Can you give some examples of an over-simplified sandbox (like the code to it)?

That would be really helpful. No plans on making one, doubt I’ll need it. But it’s pretty interesting and I’d like to know how it’s done and how all of the security bugs are patched.

Hey! How do i blacklist all roblox datatypes and things like game and setfenv?
If its up there and i didnt see it im very sorry :slight_smile:

You can blacklist the Instance type. As for things like setfenv, you can blacklist the function by reference, and/or remove it from the environment. There are also existing premade sandboxes which already exclude instances, for example (but not setfenv/getfenv).

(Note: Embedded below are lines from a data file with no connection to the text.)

/-! ### Reset -/

@[simp] theorem State.assertReset_params (s : State) : s.assertReset.params = .reset := rfl
@[simp] theorem State.assertReset_irqEn (s : State) : s.assertReset.irqEn = false := rfl
@[simp] theorem State.assertReset_status (s : State) : s.assertReset.status = .reset := rfl
@[simp] theorem State.assertReset_result (s : State) : s.assertReset.result = 0#8 := rfl
@[simp] theorem State.assertReset_coder (s : State) : s.assertReset.coder = .reset := rfl
@[simp] theorem State.assertReset_running (s : State) : s.assertReset.running = none := rfl
@[simp] theorem State.assertReset_hostRace (s : State) : s.assertReset.hostRace = s.hostRace := rfl
@[simp] theorem State.assertReset_dmem (s : State) : s.assertReset.dmem = s.dmem := rfl
@[simp] theorem State.assertReset_rstLow (s : State) : s.assertReset.rstLow = true := rfl
@[simp] theorem State.assertReset_aborted (s : State) : s.assertReset.aborted = s.pendingWrites := rfl
@[simp] theorem State.assertReset_abortedCommand (s : State) : s.assertReset.abortedCommand = (s.abortedCommand || s.running.isSome) :=
  rfl
@[simp] theorem State.assertReset_memBytes (s : State) : s.assertReset.memBytes = s.memBytes := rfl
@[simp] theorem State.assertReset_freeCount (s : State) : s.assertReset.freeCount = s.freeCount := rfl
@[simp] theorem State.assertReset_schedule (s : State) : s.assertReset.schedule = s.schedule := rfl
@[simp] theorem State.assertReset_portData (s : State) : s.assertReset.portData = s.portData := rfl
@[simp] theorem State.assertReset_dmemData (s : State) : s.assertReset.dmemData = s.dmemData := rfl

@[simp] theorem State.releaseReset_params (s : State) : s.releaseReset.params = s.params := rfl
@[simp] theorem State.releaseReset_irqEn (s : State) : s.releaseReset.irqEn = s.irqEn := rfl
@[simp] theorem State.releaseReset_status (s : State) : s.releaseReset.status = s.status := rfl
@[simp] theorem State.releaseReset_result (s : State) : s.releaseReset.result = s.result := rfl
@[simp] theorem State.releaseReset_coder (s : State) : s.releaseReset.coder = s.coder := rfl
@[simp] theorem State.releaseReset_running (s : State) : s.releaseReset.running = s.running := rfl
@[simp] theorem State.releaseReset_hostRace (s : State) : s.releaseReset.hostRace = s.hostRace := rfl
@[simp] theorem State.releaseReset_dmem (s : State) : s.releaseReset.dmem = s.dmem.fillAny s.freeCount s.aborted :=
  rfl
@[simp] theorem State.releaseReset_rstLow (s : State) : s.releaseReset.rstLow = false := rfl
@[simp] theorem State.releaseReset_aborted (s : State) : s.releaseReset.aborted = [] := rfl
@[simp] theorem State.releaseReset_abortedCommand (s : State) : s.releaseReset.abortedCommand = s.abortedCommand :=
  rfl
@[simp] theorem State.releaseReset_memBytes (s : State) : s.releaseReset.memBytes = s.memBytes := rfl
@[simp] theorem State.releaseReset_freeCount (s : State) : s.releaseReset.freeCount = s.freeCount + drawCount s.aborted :=
  rfl
@[simp] theorem State.releaseReset_schedule (s : State) : s.releaseReset.schedule = s.schedule := rfl
@[simp] theorem State.releaseReset_portData (s : State) : s.releaseReset.portData = s.portData := rfl
@[simp] theorem State.releaseReset_dmemData (s : State) : s.releaseReset.dmemData = s.dmemData := rfl

/-! ### A completed command -/

@[simp] theorem State.doneWith_params (s : State) (code : ErrCode) (mem : Memory) (draws : Nat) : (s.doneWith code mem draws).params = s.params :=
  rfl
@[simp] theorem State.doneWith_irqEn (s : State) (code : ErrCode) (mem : Memory) (draws : Nat) : (s.doneWith code mem draws).irqEn = s.irqEn :=
  rfl
@[simp] theorem State.doneWith_status (s : State) (code : ErrCode) (mem : Memory) (draws : Nat) : (s.doneWith code mem draws).status = { s.status with done := true, err := code != .none, errCode := code } :=
  rfl
@[simp] theorem State.doneWith_result (s : State) (code : ErrCode) (mem : Memory) (draws : Nat) : (s.doneWith code mem draws).result = s.result :=
  rfl
@[simp] theorem State.doneWith_coder (s : State) (code : ErrCode) (mem : Memory) (draws : Nat) : (s.doneWith code mem draws).coder = s.coder :=
  rfl
@[simp] theorem State.doneWith_running (s : State) (code : ErrCode) (mem : Memory) (draws : Nat) : (s.doneWith code mem draws).running = none :=
  rfl
@[simp] theorem State.doneWith_hostRace (s : State) (code : ErrCode) (mem : Memory) (draws : Nat) : (s.doneWith code mem draws).hostRace = s.hostRace :=
  rfl
@[simp] theorem State.doneWith_dmem (s : State) (code : ErrCode) (mem : Memory) (draws : Nat) : (s.doneWith code mem draws).dmem = mem :=
  rfl
@[simp] theorem State.doneWith_rstLow (s : State) (code : ErrCode) (mem : Memory) (draws : Nat) : (s.doneWith code mem draws).rstLow = s.rstLow :=
  rfl
@[simp] theorem State.doneWith_aborted (s : State) (code : ErrCode) (mem : Memory) (draws : Nat) : (s.doneWith code mem draws).aborted = s.aborted :=
  rfl
@[simp] theorem State.doneWith_abortedCommand (s : State) (code : ErrCode) (mem : Memory) (draws : Nat) : (s.doneWith code mem draws).abortedCommand = s.abortedCommand :=
  rfl
@[simp] theorem State.doneWith_memBytes (s : State) (code : ErrCode) (mem : Memory) (draws : Nat) : (s.doneWith code mem draws).memBytes = s.memBytes :=
  rfl
@[simp] theorem State.doneWith_freeCount (s : State) (code : ErrCode) (mem : Memory) (draws : Nat) : (s.doneWith code mem draws).freeCount = s.freeCount + draws :=
  rfl
@[simp] theorem State.doneWith_schedule (s : State) (code : ErrCode) (mem : Memory) (draws : Nat) : (s.doneWith code mem draws).schedule = s.schedule :=
  rfl
@[simp] theorem State.doneWith_portData (s : State) (code : ErrCode) (mem : Memory) (draws : Nat) : (s.doneWith code mem draws).portData = s.portData :=
  rfl
@[simp] theorem State.doneWith_dmemData (s : State) (code : ErrCode) (mem : Memory) (draws : Nat) : (s.doneWith code mem draws).dmemData = s.dmemData :=
  rfl

/-! ### The DMEM effect of a command -/

@[simp] theorem State.commit_params (s : State) (fp : Footprint) (mem : Memory) (any : List Region) : (s.commit fp mem any).params = s.params :=
  by
  unfold State.commit; split <;> rfl
@[simp] theorem State.commit_irqEn (s : State) (fp : Footprint) (mem : Memory) (any : List Region) : (s.commit fp mem any).irqEn = s.irqEn :=
  by
  unfold State.commit; split <;> rfl
@[simp] theorem State.commit_status (s : State) (fp : Footprint) (mem : Memory) (any : List Region) : (s.commit fp mem any).status = s.status :=
  by
  unfold State.commit; split <;> rfl
@[simp] theorem State.commit_result (s : State) (fp : Footprint) (mem : Memory) (any : List Region) : (s.commit fp mem any).result = s.result :=
  by
  unfold State.commit; split <;> rfl
@[simp] theorem State.commit_coder (s : State) (fp : Footprint) (mem : Memory) (any : List Region) : (s.commit fp mem any).coder = s.coder :=
  by
  unfold State.commit; split <;> rfl
@[simp] theorem State.commit_running (s : State) (fp : Footprint) (mem : Memory) (any : List Region) : (s.commit fp mem any).running = s.running :=
  by
  unfold State.commit; split <;> rfl
@[simp] theorem State.commit_hostRace (s : State) (fp : Footprint) (mem : Memory) (any : List Region) : (s.commit fp mem any).hostRace = s.hostRace :=
  by
  unfold State.commit; split <;> rfl
@[simp] theorem State.commit_rstLow (s : State) (fp : Footprint) (mem : Memory) (any : List Region) : (s.commit fp mem any).rstLow = s.rstLow :=
  by
  unfold State.commit; split <;> rfl
@[simp] theorem State.commit_aborted (s : State) (fp : Footprint) (mem : Memory) (any : List Region) : (s.commit fp mem any).aborted = s.aborted :=
  by
  unfold State.commit; split <;> rfl
@[simp] theorem State.commit_abortedCommand (s : State) (fp : Footprint) (mem : Memory) (any : List Region) : (s.commit fp mem any).abortedCommand = s.abortedCommand :=
  by
  unfold State.commit; split <;> rfl
@[simp] theorem State.commit_memBytes (s : State) (fp : Footprint) (mem : Memory) (any : List Region) : (s.commit fp mem any).memBytes = s.memBytes :=
  by
  unfold State.commit; split <;> rfl
@[simp] theorem State.commit_schedule (s : State) (fp : Footprint) (mem : Memory) (any : List Region) : (s.commit fp mem any).schedule = s.schedule :=
  by
  unfold State.commit; split <;> rfl
@[simp] theorem State.commit_portData (s : State) (fp : Footprint) (mem : Memory) (any : List Region) : (s.commit fp mem any).portData = s.portData :=
  by
  unfold State.commit; split <;> rfl
@[simp] theorem State.commit_dmemData (s : State) (fp : Footprint) (mem : Memory) (any : List Region) : (s.commit fp mem any).dmemData = s.dmemData :=
  by
  unfold State.commit; split <;> rfl

@[simp] theorem State.regionCommit_params (s : State) (f : Byte → Byte → Byte) : (s.regionCommit f).params = s.params :=
  by
  unfold State.regionCommit; split <;> simp
@[simp] theorem State.regionCommit_irqEn (s : State) (f : Byte → Byte → Byte) : (s.regionCommit f).irqEn = s.irqEn :=
  by
  unfold State.regionCommit; split <;> simp
@[simp] theorem State.regionCommit_status (s : State) (f : Byte → Byte → Byte) : (s.regionCommit f).status = s.status :=
  by
  unfold State.regionCommit; split <;> simp
@[simp] theorem State.regionCommit_result (s : State) (f : Byte → Byte → Byte) : (s.regionCommit f).result = s.result :=
  by
  unfold State.regionCommit; split <;> simp
@[simp] theorem State.regionCommit_coder (s : State) (f : Byte → Byte → Byte) : (s.regionCommit f).coder = s.coder :=
  by
  unfold State.regionCommit; split <;> simp
@[simp] theorem State.regionCommit_running (s : State) (f : Byte → Byte → Byte) : (s.regionCommit f).running = s.running :=
  by
  unfold State.regionCommit; split <;> simp
@[simp] theorem State.regionCommit_hostRace (s : State) (f : Byte → Byte → Byte) : (s.regionCommit f).hostRace = s.hostRace :=
  by
  unfold State.regionCommit; split <;> simp
@[simp] theorem State.regionCommit_rstLow (s : State) (f : Byte → Byte → Byte) : (s.regionCommit f).rstLow = s.rstLow :=
  by
  unfold State.regionCommit; split <;> simp
@[simp] theorem State.regionCommit_aborted (s : State) (f : Byte → Byte → Byte) : (s.regionCommit f).aborted = s.aborted :=
  by
  unfold State.regionCommit; split <;> simp
@[simp] theorem State.regionCommit_abortedCommand (s : State) (f : Byte → Byte → Byte) : (s.regionCommit f).abortedCommand = s.abortedCommand :=
  by
  unfold State.regionCommit; split <;> simp
@[simp] theorem State.regionCommit_memBytes (s : State) (f : Byte → Byte → Byte) : (s.regionCommit f).memBytes = s.memBytes :=
  by
  unfold State.regionCommit; split <;> simp
@[simp] theorem State.regionCommit_schedule (s : State) (f : Byte → Byte → Byte) : (s.regionCommit f).schedule = s.schedule :=
  by
  unfold State.regionCommit; split <;> simp
@[simp] theorem State.regionCommit_portData (s : State) (f : Byte → Byte → Byte) : (s.regionCommit f).portData = s.portData :=
  by
  unfold State.regionCommit; split <;> simp
@[simp] theorem State.regionCommit_dmemData (s : State) (f : Byte → Byte → Byte) : (s.regionCommit f).dmemData = s.dmemData :=
  by
  unfold State.regionCommit; split <;> simp

end Sys2Proof.Machine
end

Oh thank you! also where i find that pre-made sandboxes? Also if i create my own env it will exclude other things?

Good job, however are you planning to make a UI framework to this?

Is there any way I can execute ModuleScript with it and then export the module object?
The point is, you can have code that runs on require, the table can be checked but script content itself, not really.

I tried using require in function (LoadFunction) but code in module script can still access game and such even though I’ve created empty environment.

I apologize for not replying earlier. IIRC the pre-made sandboxes can be created with Environment. I don’t remember very well, unfortunately. And, yes, if you create your own environment (e.g. an empty one), it won’t have access to anything that you don’t give it access to.

Sorry, I don’t understand. A UI framework? I’m a little confused how UI is related to this.

Unfortunately, no, not without a way to grab the source code from the module so you can turn it into a function via loadstring.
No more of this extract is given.